** WHAT YOU SHOULD DO **
Show each line of the entries below in which the word "Tests" appears.

Stored data:
-- ==== Sys2Proof/Laws/PerInstr.lean ====
section
/-! SUPPORT. Decoding an encoded instruction gives it back, one lemma per constructor. -/
namespace Sys2Proof.Laws.RoundTrip
set_option Elab.async false

/-- Decoding the words of a well-formed instruction gives it back; an event has none. -/
def Statement (i : Instr) : Prop := i.isWord = true → i.wellFormed = true → decode (encode i) = .ok i

/-! ## Fields of the formats -/

theorem fieldsA (g c d s1 s2 w1 w2 m : Nat) (hg : g < 32) (hc : c < 32) (hd : d < 16) (h1 : s1 < 16) (h2 : s2 < 16)
    (hw : w1 < 2) (hv : w2 < 2) (hm : m < 256) :
    let x := wordA g c d s1 s2 w1 w2 m
    x % 2 ^ 32 = x ∧ fld x 31 27 = g ∧ fld x 26 22 = c ∧ fld x 21 18 = d ∧ fld x 17 14 = s1 ∧ fld x 13 10 = s2 ∧ fld x 9 9 = w1 ∧
      fld x 8 8 = w2 ∧ fld x 7 0 = m := by
  simp only [wordA, fld, Nat.reducePow, Nat.reduceAdd, Nat.reduceSub]
  omega
theorem fieldsI (g c d s w i : Nat) (hg : g < 32) (hc : c < 8) (hd : d < 16) (hs : s < 16) (hw : w < 2) (hi : i < 32768) :
    let x := wordI g c d s w i
    x % 2 ^ 32 = x ∧ fld x 31 27 = g ∧ fld x 26 24 = c ∧ fld x 23 20 = d ∧ fld x 19 16 = s ∧ fld x 15 15 = w ∧ fld x 14 0 = i := by
  simp only [wordI, fld, Nat.reducePow, Nat.reduceAdd, Nat.reduceSub]
  omega
theorem fieldsB (g c s w o : Nat) (hg : g < 32) (hc : c < 16) (hs : s < 16) (hw : w < 2) (ho : o < 262144) :
    let x := wordB g c s w o
    x % 2 ^ 32 = x ∧ fld x 31 27 = g ∧ fld x 26 23 = c ∧ fld x 22 19 = s ∧ fld x 18 18 = w ∧ fld x 17 0 = o := by
  simp only [wordB, fld, Nat.reducePow, Nat.reduceAdd, Nat.reduceSub]
  omega
theorem fieldsX (g c r w s i : Nat) (hg : g < 32) (hc : c < 32) (hr : r < 16) (hw : w < 2) (hs : s < 1024) (hi : i < 128) :
    let x := wordX g c r w s i
    x % 2 ^ 32 = x ∧ fld x 31 27 = g ∧ fld x 26 22 = c ∧ fld x 21 18 = r ∧ fld x 17 17 = w ∧ fld x 16 7 = s ∧ fld x 6 0 = i := by
  simp only [wordX, fld, Nat.reducePow, Nat.reduceAdd, Nat.reduceSub]
  omega
theorem fieldsT (g c d a b k e : Nat) (hg : g < 32) (hc : c < 128) (hd : d < 16) (ha : a < 16) (hb : b < 16) (hk : k < 16) (he : e < 16) :
    let x := wordT g c d a b k e
    x % 2 ^ 32 = x ∧ fld x 31 27 = g ∧ fld x 26 20 = c ∧ fld x 19 16 = d ∧ fld x 15 12 = a ∧ fld x 11 8 = b ∧ fld x 7 4 = k ∧ fld x 3 0 = e := by
  simp only [wordT, fld, Nat.reducePow, Nat.reduceAdd, Nat.reduceSub]
  omega
theorem fieldsM (g c a r f k x w m : Nat) (hg : g < 32) (hc : c < 16) (ha : a < 16) (hr : r < 4) (hf : f < 8) (hk : k < 8) (hx : x < 16)
    (hw : w < 2) (hm : m < 64) :
    let y := wordM g c a r f k x w m
    y % 2 ^ 32 = y ∧ fld y 31 27 = g ∧ fld y 26 23 = c ∧ fld y 22 19 = a ∧ fld y 18 17 = r ∧ fld y 16 14 = f ∧ fld y 13 11 = k ∧ fld y 10 7 = x ∧
      fld y 6 6 = w ∧ fld y 5 0 = m := by
  simp only [wordM, fld, Nat.reducePow, Nat.reduceAdd, Nat.reduceSub]
  omega
/-- A field within a field. -/
theorem fld_sub (x H L hi lo : Nat) (h : hi ≤ H) (l : L ≤ lo) (o : lo ≤ hi) : fld x hi lo = fld (fld x H L) (hi - L) (lo - L) := by
  apply Nat.eq_of_testBit_eq
  intro i
  simp only [fld, Nat.testBit_mod_two_pow, Nat.testBit_div_two_pow]
  by_cases c : i < hi + 1 - lo
  · have a1 : i < hi - L + 1 - (lo - L) := by omega
    have a3 : i + (lo - L) < H + 1 - L := by omega
    have a4 : i + (lo - L) + L = i + lo := by omega
    simp [c, a1, a3, a4]
  · have a1 : ¬ i < hi - L + 1 - (lo - L) := by omega
    simp [c, a1]
/-- A part of a field whose value is known. -/
theorem fld_part {x H L v : Nat} (hi lo r : Nat) (f : fld x H L = v) (h : hi ≤ H) (l : L ≤ lo) (o : lo ≤ hi)
    (e : v / 2 ^ (lo - L) % 2 ^ (hi - L + 1 - (lo - L)) = r) : fld x hi lo = r := by
  rw [fld_sub x H L hi lo h l o, f]; exact e
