/-! ## Ring control (R206) -/

section
variable {s : State} {r : BitVec 2}
theorem needRing_bad (k : State) (h : (s.rcTask = true ∧ r ≠ 3) ∨ (s.ring r).size = 0) : needRing s r k = trap s 29 0 (w64 r.toNat) := by
  refine if_pos ?_
  simpa [State.ring] using h
/-- A count is delivered inline, after the destination's check. -/
theorem ringCount_inline {x : BitVec 4} (i : Instr) (f : Ring → BitVec 32) (hs : s.unitStarts) (hx : s.takes x) (hu : s.ctx.unit = .minl) :
    ringCount s i r x f = needRing s r (advance (s.setG x (w64 (f (s.ring r)).toNat)) 1) := by
  refine (matOp_starts _ _ _ hs).trans ((needD_takes _ hx).trans ?_)
  simp only [hu]
theorem ringCount_run {x : BitVec 4} (i : Instr) (f : Ring → BitVec 32) (hs : s.unitStarts) (hx : s.takes x) (hu : s.ctx.unit = .mrun) :
    ringCount s i r x f = trap s 28 0 (w64 s.matPc) := by
  refine (matOp_starts _ _ _ hs).trans ((needD_takes _ hx).trans ?_)
  simp only [hu]
theorem popTurn_eq {q : MProg} (h : s.mprog = q) : popTurn s r = withEntry s r fun s =>
    if q.n + 1 = q.count then advance (s.modRing r Ring.popEntry) 1 else (s.modRing r Ring.popEntry).setProg { q with n := q.n + 1 } := by
  unfold popTurn
  rw [h]
/-- Placing a ring by a g operand, on a unit that starts. -/
theorem ringSet_g {x : BitVec 4} {a : DWord} (w : Bool) (hs : s.unitStarts) (hx : s.full x a) (own : s.rcTask = true → r = 3) :
    exec (.ringSet r (some (x, w))) s = .next (if s.ringUsed r then park s .matrix
      else
        let base := bfld a 12 0
        let size := bfld a 23 16
        let lo := if s.rcTask then 0x7_A000 else 0
        let hi := if s.rcTask then 0x8_0000 else shareBytes (s.tile s.ctx.tile).fold
        if size = 0 ∨ base * 64 < lo ∨ hi < base * 64 + 1536 * size then trap s 5 0 (w64 (base * 64))
        else advance (s.modRing r fun q => { q.clear with base := base, size := size }) 1) := by
  refine congrArg Host.Outcome.next ((matOp_starts_g _ _ hs hx).trans ((if_neg ?_).trans ?_))
  · rw [Bool.and_eq_true, bne_iff_ne]
    exact fun ⟨rc, ne⟩ => ne (own rc)
  · rw [show (s.g x).val = a from congrArg GReg.val hx]
theorem ringSet_none (hs : s.unitStarts) : exec (.ringSet r none) s = .next (needRing s r (
    if s.ringUsed r then park s .matrix else advance (s.modRing r Ring.clear) 1)) :=
  congrArg Host.Outcome.next (matOp_starts _ _ _ hs)
theorem ringPop_starts {x : BitVec 4} {a : DWord} (w : Bool) (hs : s.unitStarts) (hx : s.full x a) : exec (.ringPop r x w) s =
    .next (needRing s r (if a = 0 then advance s 1 else popTurn (s.setProg { stage := 1, count := a.toNat }) r)) := by
  refine congrArg Host.Outcome.next ((matOp_starts_g _ _ hs hx).trans ?_)
  rw [if_pos hs.2.2, show (s.g x).val = a from congrArg GReg.val hx]
end
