-- ==== Sys2Proof/Certificates/Slice0/Obligations.lean ====
section
/-! DEFINITION. The statements for the provers. Each docstring names the rule of spec/ it comes from; a statement that rests
on a decision D<n>, which the spec marks as its own choice, says so and names the log entry. -/

open Sys2Proof Sys2Proof.Machine

/-! ### Reset, load and the invariant -/

/-- 10_state.md rule R25: every register is 0 after reset, and reading one nothing has written (here by PRN) gives 0 and
is no fault. -/
def Obligations.ResetRegistersReadZero : Prop :=
  (∀ i : Fin 8, getReg State.reset i = 0) ∧
  (∀ r : Byte, r.toNat < 8 → exec (.prn r) State.reset = .next { State.reset with out := [0], pc := 2 })

/-- 10_state.md section 7 (its table): every other field after reset, and every address reads 0. The status fields and
reset as construction are the spec's decisions D12 and D19 (log entry 15). -/
def Obligations.ResetLeavesEveryField : Prop :=
  State.reset.pc = 0 ∧ State.reset.flags = ⟨false, false, false⟩ ∧ (∀ a, Memory.get State.reset.mem a = 0) ∧
  State.reset.out = [] ∧ State.reset.status = .running ∧ State.reset.cause = .none ∧ State.reset.faultPc = 0 ∧
  State.reset.faultKind = none ∧ State.reset.faultValue = 0

/-- The invariant holds at reset (10_state.md section 7; the status fields are decision D12, log entry 15). -/
def Obligations.ResetMeetsInvariant : Prop := StateInv State.reset

/-- Every step from a state that meets the invariant gives a state that meets it: the pc stays in 0 to 256 (decision D9),
memory keeps its canonical form, at most one flag is set, the fault record is clear unless a fault ended the run and then
is one of the records of 60_exceptions.md section 1 at the unchanged pc (decisions D7, D12), and a halted machine stands
at its HALT (decision D8). -/
def Obligations.StepKeepsInvariant : Prop := ∀ s t, StateInv s → step s = .next t → StateInv t

/-- 70_reset_and_hazards.md section 1: a legal image is written from address 0 and nothing else changes; any other image is
refused. The limits are the spec's decision D20 (log entry 9). -/
def Obligations.LoadWritesImageOrRefuses : Prop :=
  (∀ (image : List Nat) (s : State), Memory.wf s.mem = true → image.length ≤ 256 → (∀ v ∈ image, v ≤ 255) →
    ∃ m, load image s = .next { s with mem := m } ∧ Memory.wf m = true ∧
      ∀ a, Memory.get m a = match image[a]? with
        | some v => BitVec.ofNat 8 v
        | none => Memory.get s.mem a) ∧
  (∀ (image : List Nat) (s : State), (256 < image.length ∨ ∃ v ∈ image, 255 < v) →
    load image s = .refused .illegalLoadImage)

/-- From reset and a load, however far the loop runs and however it ends, the state meets the invariant (70_reset_and_hazards.md
section 1, 40_fetch_decode_execute.md section 1). The invariant rests on decisions D7, D8, D9 and D12, the load on D20, the
fuel on D27 (log entries 5, 9, 12, 15). -/
def Obligations.EveryRunKeepsInvariant : Prop :=
  ∀ image s, boot image = .next s → ∀ fuel t, (run fuel s = .ended t ∨ run fuel s = .notEnded t) → StateInv t

/-! ### Memory -/

/-- 20_memory.md rule R51: the memory contract. Both ports fail with an OutOfRange error where the address is not in
[0,255], and answer where it is. -/
def Obligations.MemoryPortsAreBoundsChecked : Prop :=
  (∀ m a, a ≤ 255 → memRead m a = .ok (Memory.get m a)) ∧
  (∀ m a v, a ≤ 255 → ∃ m', memWrite m a v = .ok m') ∧
  (∀ m a, 255 < a → memRead m a = .error (.outOfRangeAddress a)) ∧
  (∀ m a v, 255 < a → memWrite m a v = .error (.outOfRangeAddress a))
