-- ==== Sys2Proof/Tests/Slice0.lean ====
section
/-! SUPPORT. Tests of the model on fixed values, every expected result taken from spec/95_test_vectors.md or from the
encoding tables of spec/30_encoding.md, and a witness for the hypotheses of each obligation that has any. -/

namespace Sys2Proof.Tests

open Sys2Proof.Machine

/-- The state of the vectors: reset, the bytes at `p`, and the pc there. -/
def sample (bytes : List Byte) (p : Nat) : State :=
  { State.reset with mem := placeBytes [] p bytes, pc := p }

/-- `sample` with two register values in R0 and R1, as the vectors of section 2.4 and 2.5 have it. -/
def sampleAB (bytes : List Byte) (p : Nat) (a b : Byte) : State :=
  { sample bytes p with regs := #v[a, b, 0, 0, 0, 0, 0, 0] }

/-- `sample` with a value in R7, the highest register. -/
def sample7 (bytes : List Byte) (p : Nat) (v : Byte) : State :=
  { sample bytes p with regs := #v[0, 0, 0, 0, 0, 0, 0, v] }

/-- The next state, where there is one. -/
def nextOf : Host.Outcome State Fault Refusal → Option State
  | .next t => some t
  | .fault _ => none
  | .refused _ => none

/-- R0 after one step. -/
def r0After (s : State) : Option Byte := (nextOf (step s)).map (fun t => t.regs[0])

/-- The flags after one step, in the order E G L. -/
def flagsAfter (s : State) : Option (Bool × Bool × Bool) :=
  (nextOf (step s)).map (fun t => (t.flags.e, t.flags.g, t.flags.l))

/-- The pc after one step. -/
def pcAfter (s : State) : Option Nat := (nextOf (step s)).map (fun t => t.pc)

/-- The fault record after one step: cause, kind, value, fault_pc. -/
def faultAfter (s : State) : Option (Cause × Option FaultKind × Nat × Nat) :=
  (nextOf (step s)).map (fun t => (t.cause, t.faultKind, t.faultValue, t.faultPc))

/-! ### WellFormed refuses an index above 7 in each place the check looks -/

theorem test_wellFormed_accepts_seven : (Instr.cmp 7 7).wellFormed = true := by decide
theorem test_wellFormed_refuses_first_of_one : (Instr.prn 8).wellFormed = false := by decide
theorem test_wellFormed_refuses_ldi_register : (Instr.ldi 8 0).wellFormed = false := by decide
theorem test_wellFormed_ignores_ldi_immediate : (Instr.ldi 0 255).wellFormed = true := by decide
theorem test_wellFormed_refuses_first_of_two : (Instr.mod 9 0).wellFormed = false := by decide
theorem test_wellFormed_refuses_second_of_two : (Instr.mod 0 200).wellFormed = false := by decide

/-! ### Every constructor's word, written out from the bit patterns of 30_encoding.md section 3 -/

theorem test_decode_halt : decode [0b00000001] = .ok (.halt, []) := by rfl
theorem test_decode_ldi : decode [0b10000010, 0b00000000, 0b00001000] = .ok (.ldi 0 8, []) := by rfl
theorem test_decode_prn : decode [0b01000111, 0b00000000] = .ok (.prn 0, []) := by rfl
theorem test_decode_jmp : decode [0b01010100, 0b00000111] = .ok (.jmp 7, []) := by rfl
theorem test_decode_jeq : decode [0b01010101, 0b00000001] = .ok (.jeq 1, []) := by rfl
theorem test_decode_jne : decode [0b01010110, 0b00000011] = .ok (.jne 3, []) := by rfl
theorem test_decode_cmp : decode [0b10100111, 0b00000000, 0b00000001] = .ok (.cmp 0 1, []) := by rfl
theorem test_decode_and : decode [0b10101000, 0b00000010, 0b00000101] = .ok (.and 2 5, []) := by rfl
theorem test_decode_or : decode [0b10101010, 0b00000010, 0b00000001] = .ok (.or 2 1, []) := by rfl
theorem test_decode_not : decode [0b01101001, 0b00000010] = .ok (.not 2, []) := by rfl
theorem test_decode_shl : decode [0b10101100, 0b00000000, 0b00000001] = .ok (.shl 0 1, []) := by rfl
theorem test_decode_shr : decode [0b10101101, 0b00000110, 0b00000100] = .ok (.shr 6 4, []) := by rfl
theorem test_decode_mod : decode [0b10100100, 0b00000000, 0b00000101] = .ok (.mod 0 5, []) := by rfl
theorem test_decode_xor : decode [0b10101011, 0b11111111, 0b10000000] = .ok (.xor 255 128, []) := by rfl

/-- Section 2.1: the bytes it lists as UNKNOWN. -/
theorem test_decode_unknown :
    [0x00, 0x02, 0x11, 0x45, 0x57, 0xA0, 0xA9, 0xAE, 0xC0, 0xFF].all (fun b => decodeOpcode b = none) = true := by
  decide
theorem test_decode_truncated : decode [0x82, 0x00] = .error (.missingOperand 0x82 2) := by rfl
theorem test_decode_table_word : decodeTableWord 24 0x080082 = some (.ldi 0 8) := by rfl
theorem test_decode_table_word_short : decodeTableWord 8 0x0847 = some (.prn 0) := by rfl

** TASK SOLUTION **
-- ==== Sys2Proof/Tests/Slice0.lean ====
/-! SUPPORT. Tests of the model on fixed values, every expected result taken from spec/95_test_vectors.md or from the
namespace Sys2Proof.Tests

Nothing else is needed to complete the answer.